Required action => Search the entries for the word "type". Copy each line in which it is found.

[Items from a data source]
>>>>>

-- ==== Sys2Proof/Syntax.lean ====
section
/-! DEFINITION. The instruction type: one constructor for every row of spec/opcode_table.json.
Direct forms (R37) carry the fields of their encoding; template operations (R39) carry the expanded template, the
literal that serves it and the slot it stands in; the remaining rows are the steps of spec/95_what_each_step_holds.md. -/
namespace Sys2Proof

/-- The fields of an expanded template other than OPC and CLS (R39), the literal that serves it (R43, R46) and the
slot position it stands in (R15). -/
structure TOp where
  slot : Nat
  md : BitVec 5
  ty : BitVec 6
  dst : BitVec 8
  sa : BitVec 8
  sb : BitVec 8
  pr : BitVec 6
  hd : BitVec 8
  lk : BitVec 4
  lit : BitVec 22
  deriving DecidableEq, Repr

/-- A host packet as the device holds it (R318): the queue it came from, its words, slot after slot, and what the host
returned for the DMA reads that the packet names (`none`: a host DMA failure, R310). -/
structure Packet where
  q : Nat
  words : List Word64
  host : Option (List Byte)
  deriving DecidableEq, Repr

/-- Kinds of flat-space access (R276, R330). -/
inductive FlatKind where
  | read | write | atomic
  deriving DecidableEq, Repr

/-- A flat-space access as the target module sees it (R276): job, issuing module, request number, tag (R347), target rank, offset,
bytes wanted or carried, the type and rounding with which the target converts it, and for an atomic its opcode. -/
structure FlatReq where
  kind : FlatKind
  job : Nat
  smod : Nat
  req : Nat
  tagged : Bool
  tag : Nat
  rank : Nat
  off : Nat
  ty : Nat
  rnd : Nat
  lane : Word32
  opc : Nat
  count : Nat
  data : List Byte
  deriving DecidableEq, Repr

/-- A 64-byte fabric flit (R330): the port it arrives at or leaves by, its header and its 56 payload bytes; and what the layout
of kinds 1 to 5 does not name (notes/assumptions/21.md): the data bytes that it carries or asks for, its job, the rank of the member that
collective data is for, the request that it belongs to, none where it is plain bytes, and with a reply the flags that a conversion
raised, or one more than the address at which the request failed. -/
structure Flit where
  port : Nat
  hdr : Word64
  payload : List Byte
  count : Nat
  job : Nat
  rank : Nat
  req : Option FlatReq := none
  info : Nat := 0
  deriving DecidableEq, Repr

/-- What the boot ROM finds in the firmware image and the fuses (R325): readable and well formed, vendor key hash fuses
readable, the two verifications, the security versions, a lock-step mismatch while booting. -/
structure BootImage where
  readable : Bool
  fuses : Bool
  rsaOk : Bool
  slhOk : Bool
  svn : Nat
  fsvn : Nat
  mismatch : Bool
  deriving DecidableEq, Repr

<<<<<

Result for this exercise =>
/-! DEFINITION. The instruction type: one constructor for every row of spec/opcode_table.json.
bytes wanted or carried, the type and rounding with which the target converts it, and for an atomic its opcode. -/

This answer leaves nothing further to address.